[EXERCISE] Among the lines below, restate word for word only those from the line with "decodeInstr .standard 0x00041100#32" through the line with "decodeInstr .standard 0x42000018#32", with both end lines kept.

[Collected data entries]
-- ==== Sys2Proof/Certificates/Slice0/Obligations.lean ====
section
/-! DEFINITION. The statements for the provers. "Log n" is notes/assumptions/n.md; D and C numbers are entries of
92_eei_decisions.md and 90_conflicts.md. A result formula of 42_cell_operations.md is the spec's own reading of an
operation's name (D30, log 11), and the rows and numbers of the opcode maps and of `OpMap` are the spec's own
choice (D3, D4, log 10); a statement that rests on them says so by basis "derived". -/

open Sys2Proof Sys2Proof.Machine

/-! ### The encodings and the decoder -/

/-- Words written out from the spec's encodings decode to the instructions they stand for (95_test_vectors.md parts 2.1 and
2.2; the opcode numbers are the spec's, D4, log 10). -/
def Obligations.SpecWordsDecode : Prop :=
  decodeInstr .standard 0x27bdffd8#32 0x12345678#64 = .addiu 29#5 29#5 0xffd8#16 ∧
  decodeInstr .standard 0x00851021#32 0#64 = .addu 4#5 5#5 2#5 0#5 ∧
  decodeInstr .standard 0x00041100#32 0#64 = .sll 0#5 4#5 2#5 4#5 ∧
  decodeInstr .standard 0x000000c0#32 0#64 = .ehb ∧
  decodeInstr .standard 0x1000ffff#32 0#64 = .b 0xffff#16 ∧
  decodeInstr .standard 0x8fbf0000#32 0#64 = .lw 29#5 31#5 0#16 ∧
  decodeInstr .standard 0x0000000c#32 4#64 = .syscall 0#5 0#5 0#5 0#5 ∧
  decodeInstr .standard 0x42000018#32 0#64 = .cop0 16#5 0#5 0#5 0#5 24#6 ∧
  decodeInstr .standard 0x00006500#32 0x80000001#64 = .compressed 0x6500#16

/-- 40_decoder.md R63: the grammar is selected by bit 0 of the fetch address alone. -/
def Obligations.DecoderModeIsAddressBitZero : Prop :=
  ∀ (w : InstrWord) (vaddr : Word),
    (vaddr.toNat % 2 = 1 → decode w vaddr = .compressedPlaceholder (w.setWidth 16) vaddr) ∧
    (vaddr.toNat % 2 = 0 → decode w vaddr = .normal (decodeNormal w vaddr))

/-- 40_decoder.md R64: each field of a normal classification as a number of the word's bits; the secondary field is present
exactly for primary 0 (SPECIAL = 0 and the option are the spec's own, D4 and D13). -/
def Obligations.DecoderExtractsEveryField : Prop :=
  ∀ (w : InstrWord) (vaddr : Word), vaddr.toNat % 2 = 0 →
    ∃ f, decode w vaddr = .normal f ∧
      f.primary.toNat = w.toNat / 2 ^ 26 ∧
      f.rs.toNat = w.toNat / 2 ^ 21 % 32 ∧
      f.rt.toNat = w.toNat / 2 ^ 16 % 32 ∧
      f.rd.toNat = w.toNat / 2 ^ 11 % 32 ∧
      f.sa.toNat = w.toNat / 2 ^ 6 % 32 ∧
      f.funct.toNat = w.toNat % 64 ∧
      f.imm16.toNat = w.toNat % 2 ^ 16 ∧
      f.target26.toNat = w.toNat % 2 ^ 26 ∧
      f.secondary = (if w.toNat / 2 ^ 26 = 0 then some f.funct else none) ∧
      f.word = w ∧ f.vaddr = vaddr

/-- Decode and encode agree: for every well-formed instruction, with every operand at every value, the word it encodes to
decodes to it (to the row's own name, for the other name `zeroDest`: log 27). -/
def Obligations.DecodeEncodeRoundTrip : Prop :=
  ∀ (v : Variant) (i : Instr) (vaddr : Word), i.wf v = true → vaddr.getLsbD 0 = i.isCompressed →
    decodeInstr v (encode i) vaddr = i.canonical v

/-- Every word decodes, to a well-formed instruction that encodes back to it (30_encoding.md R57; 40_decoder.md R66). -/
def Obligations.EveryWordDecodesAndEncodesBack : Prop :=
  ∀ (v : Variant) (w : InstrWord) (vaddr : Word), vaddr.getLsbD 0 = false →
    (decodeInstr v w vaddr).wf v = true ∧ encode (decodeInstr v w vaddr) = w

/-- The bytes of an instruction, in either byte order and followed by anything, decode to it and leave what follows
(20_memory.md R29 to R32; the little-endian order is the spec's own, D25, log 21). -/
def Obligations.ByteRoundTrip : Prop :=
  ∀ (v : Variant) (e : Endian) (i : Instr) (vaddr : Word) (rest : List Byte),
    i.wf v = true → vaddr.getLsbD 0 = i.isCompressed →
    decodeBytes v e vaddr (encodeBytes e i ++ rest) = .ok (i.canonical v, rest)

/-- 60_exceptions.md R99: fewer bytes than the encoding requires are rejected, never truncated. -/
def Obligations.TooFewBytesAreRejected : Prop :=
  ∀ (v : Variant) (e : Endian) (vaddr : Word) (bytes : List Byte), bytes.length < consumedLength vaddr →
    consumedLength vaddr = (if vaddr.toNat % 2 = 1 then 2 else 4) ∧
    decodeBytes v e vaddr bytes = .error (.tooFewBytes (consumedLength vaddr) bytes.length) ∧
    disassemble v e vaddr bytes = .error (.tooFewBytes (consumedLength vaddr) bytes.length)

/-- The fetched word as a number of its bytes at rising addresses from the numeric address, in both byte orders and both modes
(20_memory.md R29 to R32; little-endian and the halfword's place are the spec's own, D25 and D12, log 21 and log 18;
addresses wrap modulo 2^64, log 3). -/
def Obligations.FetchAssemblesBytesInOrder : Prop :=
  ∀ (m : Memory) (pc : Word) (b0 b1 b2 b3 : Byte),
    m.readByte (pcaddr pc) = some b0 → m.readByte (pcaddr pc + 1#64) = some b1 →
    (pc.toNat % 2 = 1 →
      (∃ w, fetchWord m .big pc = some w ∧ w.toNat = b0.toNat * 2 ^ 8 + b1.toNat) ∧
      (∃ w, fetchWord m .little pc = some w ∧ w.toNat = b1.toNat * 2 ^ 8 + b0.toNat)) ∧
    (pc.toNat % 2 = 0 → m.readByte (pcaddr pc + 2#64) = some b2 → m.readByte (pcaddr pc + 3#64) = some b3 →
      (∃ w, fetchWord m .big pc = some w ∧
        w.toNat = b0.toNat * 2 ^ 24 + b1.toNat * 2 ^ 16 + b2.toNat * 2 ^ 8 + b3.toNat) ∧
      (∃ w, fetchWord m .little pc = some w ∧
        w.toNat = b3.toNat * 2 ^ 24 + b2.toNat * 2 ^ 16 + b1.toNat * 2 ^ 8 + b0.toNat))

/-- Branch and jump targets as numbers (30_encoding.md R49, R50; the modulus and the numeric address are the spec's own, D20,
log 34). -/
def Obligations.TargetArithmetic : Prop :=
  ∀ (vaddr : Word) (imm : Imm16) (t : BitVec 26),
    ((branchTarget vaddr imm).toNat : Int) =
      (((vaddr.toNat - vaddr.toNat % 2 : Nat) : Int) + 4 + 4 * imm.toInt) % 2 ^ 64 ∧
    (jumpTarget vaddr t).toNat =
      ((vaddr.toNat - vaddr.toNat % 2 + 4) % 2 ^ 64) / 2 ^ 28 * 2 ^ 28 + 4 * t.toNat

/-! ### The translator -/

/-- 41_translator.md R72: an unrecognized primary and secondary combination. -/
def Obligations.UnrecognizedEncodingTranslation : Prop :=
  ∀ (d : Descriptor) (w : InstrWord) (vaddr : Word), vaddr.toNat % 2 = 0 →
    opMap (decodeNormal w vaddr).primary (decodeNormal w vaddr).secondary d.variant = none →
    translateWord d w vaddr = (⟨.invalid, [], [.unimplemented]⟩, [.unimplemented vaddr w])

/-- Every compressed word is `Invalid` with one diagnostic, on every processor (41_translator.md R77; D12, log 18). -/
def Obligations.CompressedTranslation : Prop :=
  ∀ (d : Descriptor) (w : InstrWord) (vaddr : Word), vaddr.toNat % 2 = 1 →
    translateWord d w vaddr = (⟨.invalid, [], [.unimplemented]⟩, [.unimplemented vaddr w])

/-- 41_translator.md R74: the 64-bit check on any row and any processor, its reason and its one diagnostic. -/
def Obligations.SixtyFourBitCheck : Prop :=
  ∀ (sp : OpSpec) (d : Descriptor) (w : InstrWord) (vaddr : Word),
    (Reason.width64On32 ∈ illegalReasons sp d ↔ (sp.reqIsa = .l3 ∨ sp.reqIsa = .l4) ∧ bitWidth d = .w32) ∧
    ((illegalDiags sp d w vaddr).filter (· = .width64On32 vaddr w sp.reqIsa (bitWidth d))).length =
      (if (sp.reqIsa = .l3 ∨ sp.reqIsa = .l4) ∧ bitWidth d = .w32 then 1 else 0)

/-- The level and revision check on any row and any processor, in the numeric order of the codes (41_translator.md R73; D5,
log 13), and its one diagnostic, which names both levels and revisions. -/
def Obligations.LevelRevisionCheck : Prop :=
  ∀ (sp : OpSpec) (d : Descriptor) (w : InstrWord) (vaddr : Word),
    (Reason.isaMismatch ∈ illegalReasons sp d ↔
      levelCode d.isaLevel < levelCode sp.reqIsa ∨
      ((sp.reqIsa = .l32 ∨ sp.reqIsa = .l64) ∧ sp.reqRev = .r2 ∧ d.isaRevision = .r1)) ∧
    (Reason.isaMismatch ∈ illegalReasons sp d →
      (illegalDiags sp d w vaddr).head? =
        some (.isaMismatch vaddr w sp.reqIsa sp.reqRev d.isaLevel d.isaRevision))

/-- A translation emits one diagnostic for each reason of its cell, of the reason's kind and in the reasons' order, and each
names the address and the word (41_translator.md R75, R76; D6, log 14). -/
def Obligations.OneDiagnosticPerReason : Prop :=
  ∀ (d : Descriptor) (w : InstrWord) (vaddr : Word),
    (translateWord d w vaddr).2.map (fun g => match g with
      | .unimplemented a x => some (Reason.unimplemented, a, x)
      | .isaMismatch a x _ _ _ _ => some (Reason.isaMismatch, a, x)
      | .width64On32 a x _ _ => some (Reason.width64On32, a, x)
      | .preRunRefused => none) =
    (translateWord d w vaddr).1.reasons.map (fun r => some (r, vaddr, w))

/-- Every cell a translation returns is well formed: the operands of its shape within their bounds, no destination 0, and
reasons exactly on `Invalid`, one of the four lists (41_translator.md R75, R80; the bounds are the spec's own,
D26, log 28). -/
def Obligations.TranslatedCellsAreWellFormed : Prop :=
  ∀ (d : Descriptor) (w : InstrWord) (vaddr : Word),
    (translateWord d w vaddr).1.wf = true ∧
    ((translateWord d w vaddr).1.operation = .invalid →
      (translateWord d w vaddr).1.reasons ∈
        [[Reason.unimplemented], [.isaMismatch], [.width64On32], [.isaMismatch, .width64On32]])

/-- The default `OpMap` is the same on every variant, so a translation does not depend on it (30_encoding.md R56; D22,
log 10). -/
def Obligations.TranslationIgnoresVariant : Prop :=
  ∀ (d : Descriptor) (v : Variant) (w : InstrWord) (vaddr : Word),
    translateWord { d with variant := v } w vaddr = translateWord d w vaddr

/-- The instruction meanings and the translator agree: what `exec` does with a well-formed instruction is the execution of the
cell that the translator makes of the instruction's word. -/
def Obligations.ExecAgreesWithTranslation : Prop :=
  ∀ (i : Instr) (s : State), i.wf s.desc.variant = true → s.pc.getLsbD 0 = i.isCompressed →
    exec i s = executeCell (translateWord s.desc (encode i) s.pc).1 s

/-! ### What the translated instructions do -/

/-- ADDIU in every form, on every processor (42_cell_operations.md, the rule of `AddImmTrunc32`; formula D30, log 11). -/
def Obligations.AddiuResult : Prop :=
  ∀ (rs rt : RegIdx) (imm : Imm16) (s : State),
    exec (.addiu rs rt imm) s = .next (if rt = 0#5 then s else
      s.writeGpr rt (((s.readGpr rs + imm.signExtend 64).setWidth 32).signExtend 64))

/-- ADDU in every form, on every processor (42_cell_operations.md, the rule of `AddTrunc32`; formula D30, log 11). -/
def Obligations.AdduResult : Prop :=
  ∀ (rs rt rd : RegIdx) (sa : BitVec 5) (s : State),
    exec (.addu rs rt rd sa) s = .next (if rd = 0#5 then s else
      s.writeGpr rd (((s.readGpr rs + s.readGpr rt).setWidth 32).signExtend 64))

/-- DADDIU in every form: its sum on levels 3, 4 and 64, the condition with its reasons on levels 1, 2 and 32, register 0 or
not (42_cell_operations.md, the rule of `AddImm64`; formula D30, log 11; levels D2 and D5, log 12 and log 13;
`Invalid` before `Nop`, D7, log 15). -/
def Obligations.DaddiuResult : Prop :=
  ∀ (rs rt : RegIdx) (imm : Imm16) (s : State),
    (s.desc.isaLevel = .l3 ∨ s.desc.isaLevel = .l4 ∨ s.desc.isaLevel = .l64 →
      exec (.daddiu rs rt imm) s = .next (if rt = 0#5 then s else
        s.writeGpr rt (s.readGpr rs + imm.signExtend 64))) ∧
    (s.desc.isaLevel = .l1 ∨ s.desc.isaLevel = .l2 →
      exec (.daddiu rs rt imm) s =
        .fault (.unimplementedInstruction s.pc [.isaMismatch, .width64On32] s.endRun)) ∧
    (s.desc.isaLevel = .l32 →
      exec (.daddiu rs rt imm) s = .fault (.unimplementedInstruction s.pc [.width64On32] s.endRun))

[RESPONSE]
  decodeInstr .standard 0x00041100#32 0#64 = .sll 0#5 4#5 2#5 4#5 ∧
  decodeInstr .standard 0x000000c0#32 0#64 = .ehb ∧
  decodeInstr .standard 0x1000ffff#32 0#64 = .b 0xffff#16 ∧
  decodeInstr .standard 0x8fbf0000#32 0#64 = .lw 29#5 31#5 0#16 ∧
  decodeInstr .standard 0x0000000c#32 4#64 = .syscall 0#5 0#5 0#5 0#5 ∧
  decodeInstr .standard 0x42000018#32 0#64 = .cop0 16#5 0#5 0#5 0#5 24#6 ∧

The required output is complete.